_Stored data entries_:
Content starts
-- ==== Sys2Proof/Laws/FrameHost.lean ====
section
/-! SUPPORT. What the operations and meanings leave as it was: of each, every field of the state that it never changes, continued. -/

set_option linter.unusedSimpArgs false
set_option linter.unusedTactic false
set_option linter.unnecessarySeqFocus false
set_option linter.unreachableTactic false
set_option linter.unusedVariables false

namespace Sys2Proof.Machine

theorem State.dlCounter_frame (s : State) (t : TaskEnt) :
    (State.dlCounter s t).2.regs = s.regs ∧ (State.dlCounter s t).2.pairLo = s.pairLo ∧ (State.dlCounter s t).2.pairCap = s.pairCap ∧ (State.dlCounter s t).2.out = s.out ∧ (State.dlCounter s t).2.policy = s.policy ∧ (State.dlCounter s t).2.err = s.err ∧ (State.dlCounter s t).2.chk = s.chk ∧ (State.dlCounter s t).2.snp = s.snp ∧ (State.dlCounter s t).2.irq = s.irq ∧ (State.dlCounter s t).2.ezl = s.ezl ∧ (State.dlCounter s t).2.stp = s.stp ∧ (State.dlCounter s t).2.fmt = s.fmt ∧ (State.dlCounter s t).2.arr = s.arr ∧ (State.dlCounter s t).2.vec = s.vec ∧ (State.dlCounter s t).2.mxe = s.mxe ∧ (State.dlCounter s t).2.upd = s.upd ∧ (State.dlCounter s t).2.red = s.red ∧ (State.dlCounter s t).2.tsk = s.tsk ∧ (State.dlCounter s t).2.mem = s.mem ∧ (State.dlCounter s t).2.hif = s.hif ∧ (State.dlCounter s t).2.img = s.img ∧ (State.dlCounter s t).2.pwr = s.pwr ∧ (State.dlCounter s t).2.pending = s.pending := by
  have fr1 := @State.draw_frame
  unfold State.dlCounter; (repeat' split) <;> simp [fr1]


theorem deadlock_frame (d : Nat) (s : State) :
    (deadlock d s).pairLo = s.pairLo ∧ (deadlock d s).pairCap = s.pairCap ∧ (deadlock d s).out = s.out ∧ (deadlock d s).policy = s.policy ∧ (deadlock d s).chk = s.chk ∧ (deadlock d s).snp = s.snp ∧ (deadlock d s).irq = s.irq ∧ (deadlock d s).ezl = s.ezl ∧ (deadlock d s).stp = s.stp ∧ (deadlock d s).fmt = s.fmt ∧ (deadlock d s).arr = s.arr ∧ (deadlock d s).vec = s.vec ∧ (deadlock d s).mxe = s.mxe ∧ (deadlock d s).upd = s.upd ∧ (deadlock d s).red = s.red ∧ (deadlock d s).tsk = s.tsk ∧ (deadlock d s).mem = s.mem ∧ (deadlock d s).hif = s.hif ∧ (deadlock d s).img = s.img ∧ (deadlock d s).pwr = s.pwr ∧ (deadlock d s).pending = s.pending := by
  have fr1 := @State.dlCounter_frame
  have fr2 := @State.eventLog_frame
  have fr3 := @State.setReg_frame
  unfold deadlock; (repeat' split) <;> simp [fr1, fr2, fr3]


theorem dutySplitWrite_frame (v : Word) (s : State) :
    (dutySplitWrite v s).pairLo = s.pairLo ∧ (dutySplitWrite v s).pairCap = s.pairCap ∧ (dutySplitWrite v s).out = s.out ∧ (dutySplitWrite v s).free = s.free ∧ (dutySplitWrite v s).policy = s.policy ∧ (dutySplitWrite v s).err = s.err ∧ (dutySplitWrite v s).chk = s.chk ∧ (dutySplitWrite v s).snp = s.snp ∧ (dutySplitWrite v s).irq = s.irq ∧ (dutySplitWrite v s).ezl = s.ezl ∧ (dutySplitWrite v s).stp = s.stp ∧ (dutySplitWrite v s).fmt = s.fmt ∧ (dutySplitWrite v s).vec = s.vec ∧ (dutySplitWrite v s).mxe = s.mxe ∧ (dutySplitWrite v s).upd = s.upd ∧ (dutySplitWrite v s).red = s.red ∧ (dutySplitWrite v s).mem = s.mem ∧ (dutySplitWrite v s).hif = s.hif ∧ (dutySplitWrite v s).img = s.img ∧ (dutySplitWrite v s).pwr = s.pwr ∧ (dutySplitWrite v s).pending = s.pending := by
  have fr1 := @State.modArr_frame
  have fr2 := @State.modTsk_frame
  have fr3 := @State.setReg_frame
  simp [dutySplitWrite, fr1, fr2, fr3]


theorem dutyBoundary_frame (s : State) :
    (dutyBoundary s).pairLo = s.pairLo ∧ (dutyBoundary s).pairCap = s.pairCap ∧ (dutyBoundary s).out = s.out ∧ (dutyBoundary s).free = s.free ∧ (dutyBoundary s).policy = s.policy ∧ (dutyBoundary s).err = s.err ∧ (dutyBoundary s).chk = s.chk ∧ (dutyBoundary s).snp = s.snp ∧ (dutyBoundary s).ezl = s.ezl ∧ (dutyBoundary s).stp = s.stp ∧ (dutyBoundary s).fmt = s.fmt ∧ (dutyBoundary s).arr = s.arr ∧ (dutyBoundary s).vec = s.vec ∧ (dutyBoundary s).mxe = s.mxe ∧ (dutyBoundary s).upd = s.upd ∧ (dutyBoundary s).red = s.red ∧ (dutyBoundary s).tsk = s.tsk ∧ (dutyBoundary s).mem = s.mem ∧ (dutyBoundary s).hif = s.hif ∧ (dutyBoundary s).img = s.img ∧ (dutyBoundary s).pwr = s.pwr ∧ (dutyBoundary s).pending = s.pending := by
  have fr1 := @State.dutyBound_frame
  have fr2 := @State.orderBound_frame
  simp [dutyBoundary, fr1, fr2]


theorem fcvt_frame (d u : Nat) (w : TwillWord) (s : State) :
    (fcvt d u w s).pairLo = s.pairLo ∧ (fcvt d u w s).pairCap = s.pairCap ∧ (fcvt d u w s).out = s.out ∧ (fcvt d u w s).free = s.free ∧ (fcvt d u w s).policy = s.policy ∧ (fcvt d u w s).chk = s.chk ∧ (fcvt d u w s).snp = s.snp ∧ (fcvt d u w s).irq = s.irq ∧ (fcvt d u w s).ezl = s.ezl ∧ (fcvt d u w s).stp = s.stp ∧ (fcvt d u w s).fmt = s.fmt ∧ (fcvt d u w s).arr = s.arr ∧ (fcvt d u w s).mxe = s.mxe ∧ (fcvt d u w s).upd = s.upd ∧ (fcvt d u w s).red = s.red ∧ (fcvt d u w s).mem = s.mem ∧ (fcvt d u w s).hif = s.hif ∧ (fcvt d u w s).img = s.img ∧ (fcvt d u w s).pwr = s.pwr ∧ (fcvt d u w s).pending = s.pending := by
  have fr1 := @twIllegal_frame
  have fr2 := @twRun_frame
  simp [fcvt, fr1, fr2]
Content ends
Content starts
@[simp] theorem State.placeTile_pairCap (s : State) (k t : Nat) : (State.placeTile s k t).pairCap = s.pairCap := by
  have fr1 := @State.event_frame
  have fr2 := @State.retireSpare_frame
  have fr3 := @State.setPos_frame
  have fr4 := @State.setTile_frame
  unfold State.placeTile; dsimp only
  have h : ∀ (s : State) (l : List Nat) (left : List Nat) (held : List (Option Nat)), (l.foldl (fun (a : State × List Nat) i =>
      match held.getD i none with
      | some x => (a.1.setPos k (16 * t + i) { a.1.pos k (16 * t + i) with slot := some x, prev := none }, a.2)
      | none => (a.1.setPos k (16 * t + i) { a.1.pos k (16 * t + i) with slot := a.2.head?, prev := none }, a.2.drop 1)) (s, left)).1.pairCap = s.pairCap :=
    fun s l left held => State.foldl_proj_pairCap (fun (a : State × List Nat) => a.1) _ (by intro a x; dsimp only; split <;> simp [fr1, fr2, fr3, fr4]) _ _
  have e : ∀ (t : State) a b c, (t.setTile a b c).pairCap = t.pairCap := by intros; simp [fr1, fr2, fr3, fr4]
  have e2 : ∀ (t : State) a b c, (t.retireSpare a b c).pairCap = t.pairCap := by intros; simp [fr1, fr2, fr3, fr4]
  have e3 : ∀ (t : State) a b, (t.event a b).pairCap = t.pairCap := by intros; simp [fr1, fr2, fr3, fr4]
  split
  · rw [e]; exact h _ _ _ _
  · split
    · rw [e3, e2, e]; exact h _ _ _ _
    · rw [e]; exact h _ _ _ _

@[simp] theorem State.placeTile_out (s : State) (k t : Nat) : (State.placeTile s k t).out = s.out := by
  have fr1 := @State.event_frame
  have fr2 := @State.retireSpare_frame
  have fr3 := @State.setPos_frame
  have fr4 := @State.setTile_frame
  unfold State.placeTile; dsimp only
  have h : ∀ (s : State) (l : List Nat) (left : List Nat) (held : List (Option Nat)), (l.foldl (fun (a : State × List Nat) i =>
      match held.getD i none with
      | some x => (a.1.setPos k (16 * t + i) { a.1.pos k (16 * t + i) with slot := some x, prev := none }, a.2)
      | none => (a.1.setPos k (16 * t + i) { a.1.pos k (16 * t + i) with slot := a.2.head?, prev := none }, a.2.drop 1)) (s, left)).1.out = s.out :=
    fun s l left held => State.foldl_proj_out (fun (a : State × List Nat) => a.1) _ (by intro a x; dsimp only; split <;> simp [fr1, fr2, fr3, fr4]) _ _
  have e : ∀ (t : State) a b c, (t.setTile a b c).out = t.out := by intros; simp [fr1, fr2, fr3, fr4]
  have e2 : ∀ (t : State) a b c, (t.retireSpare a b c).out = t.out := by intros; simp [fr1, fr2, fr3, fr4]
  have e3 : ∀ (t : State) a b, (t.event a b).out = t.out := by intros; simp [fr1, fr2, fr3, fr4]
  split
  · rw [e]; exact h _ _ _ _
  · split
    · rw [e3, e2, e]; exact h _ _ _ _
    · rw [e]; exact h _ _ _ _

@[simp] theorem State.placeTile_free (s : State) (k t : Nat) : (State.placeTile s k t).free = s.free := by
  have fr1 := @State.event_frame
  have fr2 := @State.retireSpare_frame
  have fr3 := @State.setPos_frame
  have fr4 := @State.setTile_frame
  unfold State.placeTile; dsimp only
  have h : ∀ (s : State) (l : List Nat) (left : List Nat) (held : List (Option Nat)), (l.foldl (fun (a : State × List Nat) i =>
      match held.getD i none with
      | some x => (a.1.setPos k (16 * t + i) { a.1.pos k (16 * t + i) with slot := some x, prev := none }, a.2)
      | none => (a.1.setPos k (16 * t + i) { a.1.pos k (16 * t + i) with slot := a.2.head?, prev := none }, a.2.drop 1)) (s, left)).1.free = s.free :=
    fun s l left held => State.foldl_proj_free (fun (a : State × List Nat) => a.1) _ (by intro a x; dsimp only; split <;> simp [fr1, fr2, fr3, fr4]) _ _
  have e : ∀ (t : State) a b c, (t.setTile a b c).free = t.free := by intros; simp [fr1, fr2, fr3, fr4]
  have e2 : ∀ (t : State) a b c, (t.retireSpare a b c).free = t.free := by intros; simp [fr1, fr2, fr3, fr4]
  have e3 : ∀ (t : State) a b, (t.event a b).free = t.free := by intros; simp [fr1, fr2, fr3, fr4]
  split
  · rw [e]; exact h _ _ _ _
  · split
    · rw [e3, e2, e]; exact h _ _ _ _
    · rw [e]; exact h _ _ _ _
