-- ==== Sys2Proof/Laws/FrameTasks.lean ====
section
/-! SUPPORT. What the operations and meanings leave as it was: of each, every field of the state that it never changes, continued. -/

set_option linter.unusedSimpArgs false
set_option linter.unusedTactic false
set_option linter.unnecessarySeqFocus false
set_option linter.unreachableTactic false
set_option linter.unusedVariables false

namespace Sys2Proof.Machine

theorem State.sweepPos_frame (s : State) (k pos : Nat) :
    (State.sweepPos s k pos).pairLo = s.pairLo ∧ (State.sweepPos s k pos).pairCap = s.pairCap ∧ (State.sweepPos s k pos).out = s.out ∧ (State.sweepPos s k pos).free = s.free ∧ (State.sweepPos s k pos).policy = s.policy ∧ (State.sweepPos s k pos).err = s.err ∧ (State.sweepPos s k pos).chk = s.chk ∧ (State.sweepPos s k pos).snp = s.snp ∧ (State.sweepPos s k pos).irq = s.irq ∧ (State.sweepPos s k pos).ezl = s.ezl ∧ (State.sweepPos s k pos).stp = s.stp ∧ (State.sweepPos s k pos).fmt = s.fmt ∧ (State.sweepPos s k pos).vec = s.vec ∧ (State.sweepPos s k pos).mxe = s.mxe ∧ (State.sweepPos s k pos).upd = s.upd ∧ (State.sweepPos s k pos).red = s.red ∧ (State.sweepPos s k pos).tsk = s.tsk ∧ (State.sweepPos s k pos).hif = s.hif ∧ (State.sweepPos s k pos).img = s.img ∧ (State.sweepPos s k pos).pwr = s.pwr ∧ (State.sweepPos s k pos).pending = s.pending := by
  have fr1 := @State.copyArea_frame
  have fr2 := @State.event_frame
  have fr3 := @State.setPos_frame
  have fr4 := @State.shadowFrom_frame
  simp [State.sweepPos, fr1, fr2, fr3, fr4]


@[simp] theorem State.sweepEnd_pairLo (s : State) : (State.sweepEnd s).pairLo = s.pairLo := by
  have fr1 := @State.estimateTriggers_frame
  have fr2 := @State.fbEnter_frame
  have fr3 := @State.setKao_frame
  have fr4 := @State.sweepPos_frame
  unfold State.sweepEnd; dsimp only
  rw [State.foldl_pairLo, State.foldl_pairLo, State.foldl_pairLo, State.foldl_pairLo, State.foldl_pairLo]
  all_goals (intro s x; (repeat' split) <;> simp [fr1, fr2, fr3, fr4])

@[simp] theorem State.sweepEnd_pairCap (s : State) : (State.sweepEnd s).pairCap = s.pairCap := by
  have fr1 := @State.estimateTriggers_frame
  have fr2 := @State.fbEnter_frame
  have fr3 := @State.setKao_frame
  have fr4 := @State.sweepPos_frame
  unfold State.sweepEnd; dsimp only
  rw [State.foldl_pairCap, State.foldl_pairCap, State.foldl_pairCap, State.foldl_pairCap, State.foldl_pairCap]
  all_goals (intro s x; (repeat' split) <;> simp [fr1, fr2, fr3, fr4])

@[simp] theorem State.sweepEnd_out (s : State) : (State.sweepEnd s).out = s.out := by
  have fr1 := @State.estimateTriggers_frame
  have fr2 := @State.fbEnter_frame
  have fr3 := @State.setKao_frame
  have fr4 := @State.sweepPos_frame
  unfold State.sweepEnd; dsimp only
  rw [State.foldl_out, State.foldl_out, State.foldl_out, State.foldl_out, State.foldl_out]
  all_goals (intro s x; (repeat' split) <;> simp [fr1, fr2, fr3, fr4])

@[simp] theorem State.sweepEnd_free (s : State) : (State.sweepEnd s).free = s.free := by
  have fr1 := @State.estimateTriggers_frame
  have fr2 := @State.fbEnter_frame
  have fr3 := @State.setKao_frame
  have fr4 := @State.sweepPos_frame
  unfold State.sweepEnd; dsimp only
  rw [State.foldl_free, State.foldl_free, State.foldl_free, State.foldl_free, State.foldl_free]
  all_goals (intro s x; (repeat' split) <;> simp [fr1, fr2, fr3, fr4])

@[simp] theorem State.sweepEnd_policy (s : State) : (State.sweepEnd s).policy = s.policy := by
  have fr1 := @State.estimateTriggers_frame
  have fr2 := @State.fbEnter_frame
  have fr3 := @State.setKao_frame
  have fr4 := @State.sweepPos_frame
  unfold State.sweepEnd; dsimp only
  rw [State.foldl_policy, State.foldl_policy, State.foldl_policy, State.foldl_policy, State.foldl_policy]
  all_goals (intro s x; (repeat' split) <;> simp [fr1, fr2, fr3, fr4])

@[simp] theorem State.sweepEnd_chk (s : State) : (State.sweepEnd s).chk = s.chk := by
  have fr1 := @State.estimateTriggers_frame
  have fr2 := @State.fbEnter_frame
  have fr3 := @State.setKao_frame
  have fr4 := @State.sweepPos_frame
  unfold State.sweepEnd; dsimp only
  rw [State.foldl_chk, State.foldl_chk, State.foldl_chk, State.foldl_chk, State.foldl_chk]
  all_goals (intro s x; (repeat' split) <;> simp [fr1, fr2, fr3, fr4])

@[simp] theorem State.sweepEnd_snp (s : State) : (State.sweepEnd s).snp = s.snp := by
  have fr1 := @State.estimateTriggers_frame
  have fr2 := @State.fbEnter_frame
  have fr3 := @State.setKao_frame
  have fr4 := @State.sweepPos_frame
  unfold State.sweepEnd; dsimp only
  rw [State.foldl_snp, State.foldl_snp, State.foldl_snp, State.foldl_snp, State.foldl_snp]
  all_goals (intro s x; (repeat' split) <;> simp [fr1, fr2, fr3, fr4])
Content ends
_Assigned task_:
Your answer must be a copy of every line in the data above that holds the string "lean".

_Answer for this exercise_:
-- ==== Sys2Proof/Laws/FrameHost.lean ====
-- ==== Sys2Proof/Laws/FrameTasks.lean ====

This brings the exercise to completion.